The producer said, ‘The writer stays. Take five minutes to think. Then if you can’t follow our production requirements, goodbye. I’ll direct it myself.”
The director bit his lip and continued.
The actors in SS-GB are accomplished, experienced professionals. Direct them. They can do it. They will if told. It may ruffle a few feathers, but the overall responsibility is the director’s. I was even more annoyed at the way the flak (well, it is about World War II) is directed largely at Sam Riley and James Cosmo. Yes, they were totally unintelligible at times, but actors don’t listen to the sound through headphones. They had every right to assume, unless told otherwise, that it sounded clear on the day. Thirteen people are credited in the “Sound Department” on IMDB. That’s what the sound supervisor is checking as you film. Blaming the actors is diversionary, unfair and hurtful. The fault must be the director and producer and sound department. Don’t put it on the actors. I’ll add that if I were the director, I wouldn’t let anyone else blame the actors either. The buck stops there.
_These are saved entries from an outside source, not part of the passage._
def f32At (g : Granule) (i : Nat) : F32 := BitVec.ofNat 32 (codeAt 11 g i)

/-! ### Tasks and their programs (R152 to R154) -/

def taskAt (s : State) (e : Engine) (u : Nat) : Option Task :=
  s.eng.tasks.find? (fun t => t.engine == e && t.unit == u)

def setTask (t : Task) (s : State) : State :=
  { s with eng := { s.eng with tasks := s.eng.tasks.map (fun x =>
    if x.engine == t.engine && x.unit == t.unit then t else x) } }

/-- Bytes as they stand, for instruction and descriptor fetches. -/
def peek (s : State) (a n : Nat) : List Byte := (loadBytes a n s).1

/-- In T1 or the Store, whole. -/
def inT1Store (a n : Nat) : Bool :=
  decide (a + n ≤ 0x1E000000000) || (decide (0x20000000000 ≤ a) && decide (a + n ≤ 0x20400000000))

def Run.base (r : Run) (n : Nat) : Nat := fieldAt r.cmd (32 + 8 * n) 8

/-- The instructions of a program as they stand in memory. -/
def instrsAt (s : State) (prog len : Nat) : List (List Byte) := (List.range len).map (fun i => peek s (prog + 64 + 32 * i) 32)

/-- PG of a program: that of the first MMA with one (R191). -/
def pgOf (bs : List (List Byte)) : Nat :=
  bs.foldl (fun pg b => if pg = 0 ∧ fieldAt b 0 1 = 5 then fieldAt b 3 1 % 4 else pg) 0

def progPg (s : State) (prog len : Nat) : Nat := pgOf (instrsAt s prog len)

/-- The granule of the row count, below the base that the header names, may be read (R154). -/
def rowCountOk (base : Nat) : Bool := decide (base % 64 = 0) && decide (64 ≤ base) && inT1Store (base - 64) 64

/-- The guard descriptor lies in T1 or the Store (R192). -/
def guardAt (prog pg : Nat) : Option Nat := if 64 * pg ≤ prog ∧ inT1Store (prog - 64 * pg) 64 = true then some (prog - 64 * pg) else none

/-- Bytes read where there is an address to read; none without. -/
def loadOpt (a : Option Nat) (n : Nat) (s : State) : List Byte × State :=
  match a with
  | some a => ((loadBytes a n s).1, (loadBytes a n s).2.2)
  | none => ([], s)

/-- What a task reads before its first instruction (R153, R154, R192). -/
def readRun (t : Task) (s : State) : Option (Run × State) :=
  match (queueAt s t.engine t.queue).bind headOf with
  | none => none
  | some c =>
    let prog := c.body 32 8
    let (h, _, s) := loadBytes prog 64 s
    let len := fieldAt h 2 2
    let div := fieldAt h 12 4
    let tq := if div = 0 then t.index else t.index / div
    let tr := if div = 0 then 0 else t.index % div
    let rpt := fieldAt h 4 4
    let base := c.body (32 + 8 * fieldAt h 8 1) 8
    let rc := loadOpt (if rpt ≠ 0 ∧ rowCountOk base = true then some (base - 64) else none) 4 s
    let bs := instrsAt rc.2 prog (min len 1024)
    let pg := pgOf bs
    let gd := loadOpt (if pg = 0 then none else guardAt prog pg) 64 rc.2
    some ({ cmd := c, prog, header := h, len, tq, tr, pg, gd := gd.1
            vrows := if rpt = 0 then none else some (min rpt (fieldAt rc.1 0 4 - tq * rpt))
            forms := if pg = 0 then [] else bs.map (fun b => (fieldAt b 0 1, fieldAt b 1 1, fieldAt b 2 1)) }, gd.2)

/-- The instruction buffer filled: 64 instructions from the next one, as far as the program goes (R150). -/
def fetchCode (t : Task) (r : Run) (s : State) : Task × State :=
  let n := t.code.length
  (List.range (min 64 (r.len - t.pc) - n)).foldl (fun (a : Task × State) i =>
    let (b, _, s) := loadBytes (r.prog + 64 + 32 * (t.pc + n + i)) 32 a.2
    ({ a.1 with code := a.1.code ++ [b] }, s)) (t, s)

/-- rows_eff (R154). -/
def rowsEff (r : Run) (rows r0 : Nat) : Nat :=
  match r.vrows with
  | none => rows
  | some v => min rows (v - r0)

/-! ### The guard descriptor (R192, Table 8-1) -/

def gdMaxRung (g : List Byte) : Nat := fieldAt g 1 1
def gdClass (g : List Byte) : Nat := fieldAt g 2 1
def gdSticky (g : List Byte) : Nat × Nat := (fieldAt g 16 2, fieldAt g 18 2)

def gdClean (g : List Byte) : Bool :=
  decide (fieldAt g 0 1 = 1) && decide (gdMaxRung g = 1 ∨ gdMaxRung g = 2) && decide (gdClass g < 64)
  && decide (fieldAt g 3 1 = 0) && decide ((gdSticky g).2 ≤ 4096)
  && decide (if (gdSticky g).1 = 0 then (gdSticky g).2 = 0 else 1 ≤ (gdSticky g).2)
  && decide (fieldAt g 20 4 = 0) && decide (fieldAt g 24 8 % 64 = 0) && decide (fieldAt g 32 8 % 64 = 0)
  && decide (leNat (slice g 40 24) = 0)

/-- The format that a rung gives (Table 8-2). -/
def rungFmt (rung f : Nat) : Nat :=
  if rung = 1 ∧ f < 4 then 4 else if rung ≥ 2 ∧ f < 10 then 10 else f

/-- Scope of the guard counters (Table 23-8). -/
def guardScope (ctx prog cls : Nat) : Nat := ctx * 2 ^ 24 + prog * 2 ^ 8 + cls

/-! ### Extents and defects (Tables 6-11, 8-3) -/

/-- Granules of a row of `cols` values. -/
def rowGrans (f cols : Nat) : Nat := (cols + fmtValues f - 1) / fmtValues f

/-- The local extent of rows ends beyond the last granule. -/
def localOver (e : Engine) (loff rstr rows n : Nat) : Bool := decide (localGrans e < loff + (rows - 1) * rstr + n)

/-- A package row of `n` granules may be touched by a core: in T1 or the Store, for a GE core in its own stack (R208). The manual
has no defect for an offset, stride or base that is no multiple of 64: a row whose address comes out so is taken as outside
(DESIGN CHOICE, log entry 71). -/
def packageOk (s : State) (e : Engine) (u a n : Nat) : Bool :=
  decide (a % 64 = 0) && inT1Store a (64 * n)
  && (match e with
      | .ge => decide (a + 64 * n ≤ 0x1E000000000)
               && (List.range n).all (fun i => (stackPlace s (a + 64 * i)).1 == u / 1600)
      | _ => true)

/-- Address of package row `i` (R157). -/
def packageRow (r : Run) (b : List Byte) (n offAt qAt rAt strideAt i : Nat) : Nat :=
  r.base n + fieldAt b offAt 4 + r.tq * fieldAt b qAt 4 + r.tr * fieldAt b rAt 4 + i * fieldAt b strideAt 2 * 64

def rblk (b : List Byte) : Nat := 64 * 2 ^ (fieldAt b 3 1 % 4)

/-- The first defect that applies, by its row. -/
def firstDefect (ds : List (Bool × Nat)) : Option Nat := (ds.find? (·.1)).map (·.2)

def loadDefect (s : State) (t : Task) (r : Run) (b : List Byte) : Option Nat :=
  let sf := fieldAt b 2 1 % 16
  let df := fieldAt b 2 1 / 16
  let rot := bitOf (fieldAt b 1 1) 0
  let sel := fieldAt b 3 1
  let rows := fieldAt b 4 2
  let cols := fieldAt b 6 2
  let quant := decide (sf ≠ df)
  let mx := if r.pg ≠ 0 ∧ quant then rungFmt (gdMaxRung r.gd) df else df
  firstDefect [
    (decide (fieldAt b 1 1 / 2 ≠ 0) || decide (sel / 16 ≠ 0) || decide (sel / 4 % 4 = 0)
      || (!rot && (decide (sel % 4 ≠ 0) || decide (fieldAt b 28 4 ≠ 0))) || decide (12 ≤ sf) || decide (12 ≤ df), 1),
    ((quant && !(decide (sf = 10 ∨ sf = 11) && decide (df ≤ 10) && decide (sf ≠ df))) || (rot && !quant)
      || (rot && decide (cols % rblk b ≠ 0)), 4),
    (decide (rows = 0 ∨ 128 < rows) || decide (cols = 0 ∨ 16384 < cols), 5),
    (localOver t.engine (fieldAt b 8 2) (fieldAt b 10 2) rows (rowGrans df cols), 6),
    ((List.range rows).any (fun i =>
      !packageOk s t.engine t.unit (packageRow r b (sel / 4 % 4) 16 20 24 14 i) (rowGrans sf cols)), 7),
    (decide (r.pg ≠ 0) && (decide (fieldAt b 10 2 < rowGrans mx cols)
      || localOver t.engine (fieldAt b 8 2) (fieldAt b 10 2) rows (rowGrans mx cols)), 0x103),
    (decide (r.pg ≠ 0) && !quant && decide (sf < 10), 0x104)]

def storeDefect (s : State) (t : Task) (r : Run) (b : List Byte) : Option Nat :=
  let sf := fieldAt b 2 1 % 16
  let df := fieldAt b 2 1 / 16
  let sel := fieldAt b 3 1
  let rows := fieldAt b 4 2
  let cols := fieldAt b 6 2
  firstDefect [
    (decide (fieldAt b 1 1 ≠ 0) || decide (sel % 4 ≠ 0) || decide (sel / 16 ≠ 0) || decide (sel / 4 % 4 = 0)
      || decide (fieldAt b 28 4 ≠ 0) || decide (12 ≤ sf) || decide (12 ≤ df), 1),
    (decide (sf ≠ df) && !(decide (sf = 11) && decide (df = 10)), 4),
    (decide (rows = 0 ∨ 128 < rows) || decide (cols = 0 ∨ 16384 < cols), 5),
    (localOver t.engine (fieldAt b 8 2) (fieldAt b 10 2) rows (rowGrans sf cols), 6),
    ((List.range rows).any (fun i =>
      !packageOk s t.engine t.unit (packageRow r b (sel / 4 % 4) 16 20 24 14 i) (rowGrans df cols)), 7),
    (decide (r.pg ≠ 0) && decide (sf = df) && decide (sf < 10), 0x105)]

/-- Which operands a VOP reads: 0 none, 1 full rows, 2 a column, 3 a row. -/
def vopB (op : Nat) : Nat :=
  match op with
  | 1 => 1 | 2 => 1 | 4 => 1 | 7 => 2 | 8 => 2 | 11 => 3 | _ => 0

def vopReduces (op : Nat) : Bool := op == 5 || op == 6 || op == 10

def vopDefect (t : Task) (b : List Byte) : Option Nat :=
  let op := fieldAt b 1 1
  let rows := fieldAt b 4 2
  let cols := fieldAt b 6 2
  let n := rowGrans 11 cols
  firstDefect [
    (decide (op = 0 ∨ 12 ≤ op) || decide (fieldAt b 2 2 ≠ 0) || decide (fieldAt b 26 6 ≠ 0)
      || (decide (vopB op = 0) && decide (fieldAt b 10 2 ≠ 0)), 1),
    (decide (rows = 0 ∨ 128 < rows) || decide (cols = 0 ∨ 4096 < cols), 5),
    (localOver t.engine (fieldAt b 8 2) (fieldAt b 14 2) rows n
      || (decide (vopB op = 1) && localOver t.engine (fieldAt b 10 2) (fieldAt b 16 2) rows n)
      || (decide (vopB op = 2) && localOver t.engine (fieldAt b 10 2) (fieldAt b 16 2) rows 1)
      || (decide (vopB op = 3) && localOver t.engine (fieldAt b 10 2) 0 1 n)
      || localOver t.engine (fieldAt b 12 2) (fieldAt b 18 2) rows (if vopReduces op then 1 else n), 6)]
On to the film grammar point. We put new dialogue on all the first three Wallace & Gromit videos. It was painstaking because even with an animation, you have to match mouth moves. Let’s return to the overdubbing in American major movies. It makes the comprehension more problematic.
In SS-GB, again and again, dialogue was heard with actors walking away, turned away from camera, in total shadow. I was getting annoyed at the ineptness of the direction on that alone, and the visual angles which were chosen greatly exacerbated the effect of the mumbling. They had whispered dialogue on wide shots. It’s simple. People whisper to you when you are close to them. You want whispering? Then you use tight close up. As has been pointed out, the Germans were far easier to understand than the English … it was in character for them to speak loudly in a commanding way AND they tended to be filmed face on.
Even better, when the Germans spoke in German we had SUBTITLES. Joy and relief. One BBC voice suggested we might use subtitles throughout if we had problems … what?
The BBC say they’ll investigate “boosting the audio” for episode 2.
Well, they can remix the levels against background noise and music and it might help a bit. They can boost treble too, which sometimes helps. But in the end loud inarticulate mumbling is still inarticulate mumbling. I’ll try ten minutes of episode 2, and if the boost does nothing, switch off.
And please, BBC apologists (there are a bunch who claim it was clear), just do an audio comparison with ITV’s Halcyon.
I’ll add that Halcyon’s fictional version of real London 1940, is a far better story than Deighton’s alternative reality. Philip K. Dick’s original novel, The Man in The High Castle was written in 1962, and set in an alternate future after Japan and Germany had won the war. Len Deighton’s SS-GB dates from 1978. Now we have the TV series for both. The Philip K. Dick were the inspiration for both the Deighton novel and the BBC series, I suspect.
EPISODE TWO
Boosted top end aided clarity, and they balanced the vocal track higher against background … though still inept in seeing mouths move, or speakers at a plausible distance. Mainly I could hear it better than epode one.